Something was off, though. I stumbled out of a middle-distance stare, wobbled back into two-dimensional analysis, and forced myself to focus. The key still really came out at me.

I stood up and approached the print. The image of the key was not an image at all; it was an actual key.
Ceci n’est pas une pipe
, my ass. It had been glued onto the painting. I tried to delicately pry it off, but after a few tentative snaps with my fingernail, I just ripped it off with a piece of the woman in tow.

So there I was, staring down at this key that, to my discombobulated mind, had somehow been magically transported from one world to another. It looked like an old key, worn, stained with some old paint, a piece of poster stuck to it. What the hell had it been doing there, like the Purloined Letter? More importantly, what did it open? I know you’ve already jumped ahead of me at this point, but you have to remember, at the time I wasn’t in the most incisive of mental states. And then I turned it over, and it all snapped into focus.

On the back of the key, underneath the piece of poster, were more blotches of paint. I knew those blotches, like a suicide girl knows her tats. It was the key to my father’s old art studio.

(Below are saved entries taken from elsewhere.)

-- ==== Sys2Proof/Machine/Jacks.lean ====
section
/-! DEFINITION. Jacks: sampling and debounce (R312 to R316), identification (R317 to R319), removal (R320, R321). -/

namespace Sys2Proof.Machine

/-- STATE codes of R315. -/
def jackEmpty : Nat := 0
/-- PENDING. -/
def jackPending : Nat := 1
/-- UNKNOWN. -/
def jackUnknown : Nat := 8

/-- The hidden record of a jack. -/
def Block.jack (s : Block) (n : Nat) : JackSt := Tab.get (fun _ => {}) s.ports.jacks n

/-- Change the hidden record of a jack. -/
def Block.modJack (s : Block) (n : Nat) (h : JackSt → JackSt) : Block :=
  { s with ports := { s.ports with jacks := Tab.upd (fun _ => {}) s.ports.jacks n h } }

/-- STATE of a jack. -/
def Block.jackState (s : Block) (n : Nat) : Nat := s.f (Reg.JACK_STAT_STATE n)

/-- Enter a jack state (R315). -/
def Block.setJack (s : Block) (n st : Nat) : Block := s.put (Reg.JACK_STAT_STATE n) st

/-- What a comparator's verdict means for a jack: a plug below the threshold, or above it where POL is 1 (R312). -/
def Block.plugAt (s : Block) (n : Nat) (below : Bool) : Bool := below != s.on (Reg.JACK_AON_POL.bit n)

/-- Modes with wake sources: jacks are sampled by the slow clock and no identification runs (R313, R531). -/
def Block.sleeping (s : Block) : Bool := s.base == modeDormant || s.base == modeRest || s.base == modeListen

/-- Milliseconds between two samples: 1024 slow-clock periods count as 128 ms (R313). -/
def Block.jackStep (s : Block) : Nat := if s.base = modeDormant || s.base = modeRest then 128 else 1

/-- Abort a running identification: the source goes off, the partial measurements are discarded (R321). -/
def Block.abortIdent (s : Block) (n : Nat) : Block :=
  if (s.jack n).idAt.isNone then s else
  ((s.put (Reg.JACK_STAT_IDRUN n) 0).raise (Reg.JACK_EVT_ABORT.bit n)).modJack n (fun x => { x with idAt := none, step := 0 })

/-- Whether this sample makes the wake event of R313: the second in a row that shows a change, on a jack with its WAKE bit. -/
def Block.jackWakes (s : Block) (n : Nat) (below : Bool) : Bool :=
  s.sleeping && s.on (Reg.JACK_CFG_EN n) && s.on (Reg.JACK_AON_WAKE.bit n) && (s.jack n).seen && (s.jack n).wakeN == 1 &&
    (s.plugAt n below == (s.jack n).reading)

/-- A sample of a jack pin (R312 to R316): the record of the reading, the abort of an identification by an absent one, PENDING at once on a
sample that differs from the debounced reading. While the device sleeps, `wakeN` notes that the sample is the first of a change (R313). -/
def Block.jackSampleOp (s : Block) (n : Nat) (below : Bool) : Block :=
  if !s.on (Reg.JACK_CFG_EN n) || s.base = modeOff then s else
  let r := s.plugAt n below
  let x := s.jack n
  let changed := !x.seen || r != x.reading
  let s := (s.putB (Reg.JACK_STAT_PRES n) r).modJack n (fun x =>
    { x with reading := r, seen := true, same := if changed then 0 else x.same + s.jackStep, again := if r then x.again else none,
             wakeN := if s.sleeping && x.seen && changed && x.wakeN == 0 then 1 else 0 })
  let s := if r then s else s.abortIdent n
  let s := if r != (s.jack n).deb && s.jackState n != jackPending then
      (s.setJack n jackPending).modJack n (fun x => { x with again := none }) else s
  s.follow

/-- Start an identification (R317). -/
def Block.startIdent (s : Block) (n : Nat) (second : Bool) : Block :=
  ((s.setJack n jackPending).raise (Reg.JACK_STAT_IDRUN n)).modJack n (fun x =>
    { x with idAt := some s.time.now, again := none, second := second, step := 0, v0 := 0, n0 := 0, vm := 0, nm := 0, vd := 0, nd := 0,
             zac := 0xFFFF })

/-- JACK_DEBOUNCED (R314, R316): the reading has stayed unchanged for 16 × 2^DEB ms. The identification needs the control-sense converter, so
it starts only in its modes (R356). -/
def Block.jackDebouncedOp (s : Block) (n : Nat) : Block :=
  let x := s.jack n
  if s.on (Reg.JACK_CFG_EN n) && s.jackState n = jackPending && x.idAt.isNone && x.again.isNone && x.seen &&
     16 * 2 ^ s.f (Reg.JACK_CFG_DEB n) ≤ x.same then
    if x.reading then
      if s.audioOn then (s.modJack n (fun y => { y with deb := true })).startIdent n false else s
    else (((s.modJack n (fun y => { y with deb := false })).setJack n jackEmpty).raise (Reg.JACK_EVT_CHG.bit n)).follow
  else s

/-- The mean of a sum of codes in volts (R333). -/
def senseVolts (sum n : Nat) : Rat := (sum : Rat) / (n : Rat) * 5 / 2 / 65536

/-- The next identification conversion of a jack: the core cycle at which it is due. V0 and Vdc take 256 over 2 ms, Vmid 32 centred on
2.5 ms, all 96 ticks apart (R317). -/
def Block.identDue (s : Block) (n : Nat) : Option Nat :=
  let x := s.jack n
  match x.idAt with
  | none => none
  | some t =>
    if x.step = 0 then (if x.n0 < 256 then some (t + ticks (96 * x.n0)) else none)
    else if x.step = 1 then (if x.nm < 32 then some (t + ticks (29184 + 96 * x.nm)) else none)
    else if x.step = 2 then (if x.nd < 256 then some (t + ticks (73728 + 96 * x.nd)) else none)
    else none

/-- An identification conversion reaches the jack logic (R317, R334). -/
def Block.identResult (s : Block) (n code : Nat) : Block :=
  s.modJack n (fun x =>
    if x.step = 0 then { x with v0 := x.v0 + code, n0 := x.n0 + 1 }
    else if x.step = 1 then { x with vm := x.vm + code, nm := x.nm + 1 }
    else if x.step = 2 then { x with vd := x.vd + code, nd := x.nd + 1 } else x)

/-- The DC reading reached the 2.0 V compliance (R317). -/
def Block.atCompliance (s : Block) (n : Nat) : Bool := 2 ≤ senseVolts (s.jack n).vd (s.jack n).nd

/-- A measurement with no conversion at all: the spec states no mean, so its sum is a free code. -/
def Block.orFree (s : Block) (n : Nat) (none' : Bool) (h : Nat → JackSt → JackSt) : Block :=
  if none' then (s.modJack n (h (s.free % 65536))).used else s

/-- IDENTIFICATION_STEP (R317): a measurement of the table ends; the last one, at 10.0 ms, only where Vdc reached the compliance. -/
def Block.identStepOp (s : Block) (n zac : Nat) : Block :=
  let x := s.jack n
  match x.idAt with
  | none => s
  | some t =>
    if x.step = 0 && s.reached (t + ticks 24576) then
      (s.orFree n (x.n0 = 0) (fun c y => { y with v0 := c, n0 := 1 })).modJack n (fun y => { y with step := 1 })
    else if x.step = 1 && s.reached (t + ticks 36864) then
      (s.orFree n (x.nm = 0) (fun c y => { y with vm := c, nm := 1 })).modJack n (fun y => { y with step := 2 })
    else if x.step = 2 && s.reached (t + ticks 98304) then
      (s.orFree n (x.nd = 0) (fun c y => { y with vd := c, nd := 1 })).modJack n (fun y => { y with step := 3 })
    else if x.step = 3 && s.atCompliance n && s.reached (t + ticks 122880) then s.modJack n (fun y => { y with step := 4, zac := zac })
    else s

/-- The resistance in ohms and the inductance in henries of a measurement (R317). -/
def Block.identRL (s : Block) (n : Nat) : Rat × Rat :=
  let x := s.jack n
  let v0 := senseVolts x.v0 x.n0
  let dv := senseVolts x.vd x.nd - v0
  (dv * 100000, (senseVolts x.vm x.nm - v0 - dv / 2) * 100)

/-- The class of the first matching row of R318; Zac in units of 10 Ω. -/
def jackClass (r l : Rat) (compliance : Bool) (zac : Nat) : Nat :=
  if r < 3 then 3
  else if 8 ≤ r && r ≤ 600 then 4
  else if 3000 ≤ r && r ≤ 20000 && 1 / 2 ≤ l then 7
  else if 5000 ≤ r && r ≤ 100000 && l < 1 / 2 then 5
  else if compliance && 100 ≤ zac && zac ≤ 20000 then 6
  else if compliance && 20000 < zac then 2
  else jackUnknown

/-- IDENTIFICATION_END (R318, R319): the class is decided; a first UNKNOWN keeps the jack PENDING for a second try 100 ms later. -/
def Block.identEndOp (s : Block) (n : Nat) : Block :=
  let x := s.jack n
  let comp := s.atCompliance n
  if x.idAt.isSome && ((x.step = 3 && !comp) || x.step = 4) then
    let rl := s.identRL n
    let cls := jackClass rl.1 rl.2 comp x.zac
    let s := (s.put (Reg.JACK_ID_R n) (if comp then 0x1FFFFF else ratField 21 (10 * rl.1))).put (Reg.JACK_IDL_L n) (ratField 16 (100 * rl.2))
    let s := (s.put (Reg.JACK_IDL_ZAC n) (min x.zac 0xFFFF)).put (Reg.JACK_STAT_IDRUN n) 0
    let s := s.modJack n (fun y => { y with idAt := none, step := 0 })
    if cls = jackUnknown && !x.second then s.modJack n (fun y => { y with again := some (s.after (msTicks 100)) })
    else
      let s := (s.setJack n cls).raise (Reg.JACK_EVT_CHG.bit n)
      (s.onlyIf (cls = jackUnknown) (fun s => s.raise (Reg.JACK_EVT_UNK.bit n))).follow
  else s

/-- REIDENTIFY (R319): the second identification, 100 ms after a first UNKNOWN. -/
def Block.reidentifyOp (s : Block) (n : Nat) : Block :=
  match (s.jack n).again with
  | none => s
  | some t => if s.reached t && s.audioOn then s.startIdent n true else s

/-- REID (R319): a host request on a jack that is neither EMPTY nor PENDING. -/
def Block.reidOp (s : Block) (n : Nat) : Block :=
  if s.jackState n = jackEmpty || s.jackState n = jackPending then s
  else (if s.audioOn then s.startIdent n false else s.setJack n jackPending).follow

/-- The outputs that depend on a jack (R322). -/
def Block.jackOutputs (s : Block) (n : Nat) : List Nat :=
  (List.range 18).filter (fun o => s.on (Reg.JACK_OUTMAP_USE o) && s.f (Reg.JACK_OUTMAP_JACK o) == n)

/-- JACK_REMOVAL (R320, R321, R329): an absent reading has lasted 2048 ticks. The jack is PENDING at once and debounces from the sample that shows
the absence, its outputs that are not silent mute, an identification aborts, and speakers that depend on it stop. -/
def Block.jackRemovalOp (s : Block) (n : Nat) : Block :=
  if !s.on (Reg.JACK_CFG_EN n) || s.sleeping || s.jackState n = jackEmpty then s else
  let s := s.abortIdent n
  let s := (s.setJack n jackPending).modJack n (fun x =>
    { x with again := none, reading := false, seen := x.seen && !x.reading, same := if x.reading then 0 else x.same })
  let s := s.forAll (s.jackOutputs n) (fun o s => s.removalMute o)
  s.follow

/-! ## The commands -/

/-- JACK_DEBOUNCED (R316). -/
def execJackDebounced (n : Nat) (s : State) : Host.Outcome State Fault Refusal := s.act (n < 8) (fun b => b.jackDebouncedOp n)

/-- IDENTIFICATION_STEP (R317). -/
def execIdentificationStep (n zac : Nat) (s : State) : Host.Outcome State Fault Refusal := s.act (n < 8) (fun b => b.identStepOp n zac)

/-- IDENTIFICATION_END (R318). -/
def execIdentificationEnd (n : Nat) (s : State) : Host.Outcome State Fault Refusal := s.act (n < 8) (fun b => b.identEndOp n)

/-- JACK_REMOVAL (R320). -/
def execJackRemoval (n : Nat) (s : State) : Host.Outcome State Fault Refusal := s.act (n < 8) (fun b => b.jackRemovalOp n)

/-- REIDENTIFY (R319). -/
def execReidentify (n : Nat) (s : State) : Host.Outcome State Fault Refusal := s.act (n < 8) (fun b => b.reidentifyOp n)

/-- REID (R319). -/
def execReid (n : Nat) (s : State) : Host.Outcome State Fault Refusal := s.hostWrite (n < 8) (fun b => b.reidOp n)

end Sys2Proof.Machine
end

It was exactly like he left it. Preserved like a shrine. Canvases leaned against the walls, tubes of paint scattered asunder on his drafting table, easel, and an almost finished painting. It was a portrait of my mother when she was younger. The brushstrokes seemed blatantly impressionistic as if each blot was made up of a tiny picture. And in fact, they were. As I moved close to the canvas, the portrait of my mother dissolved into a collage of a thousand little portraits of me.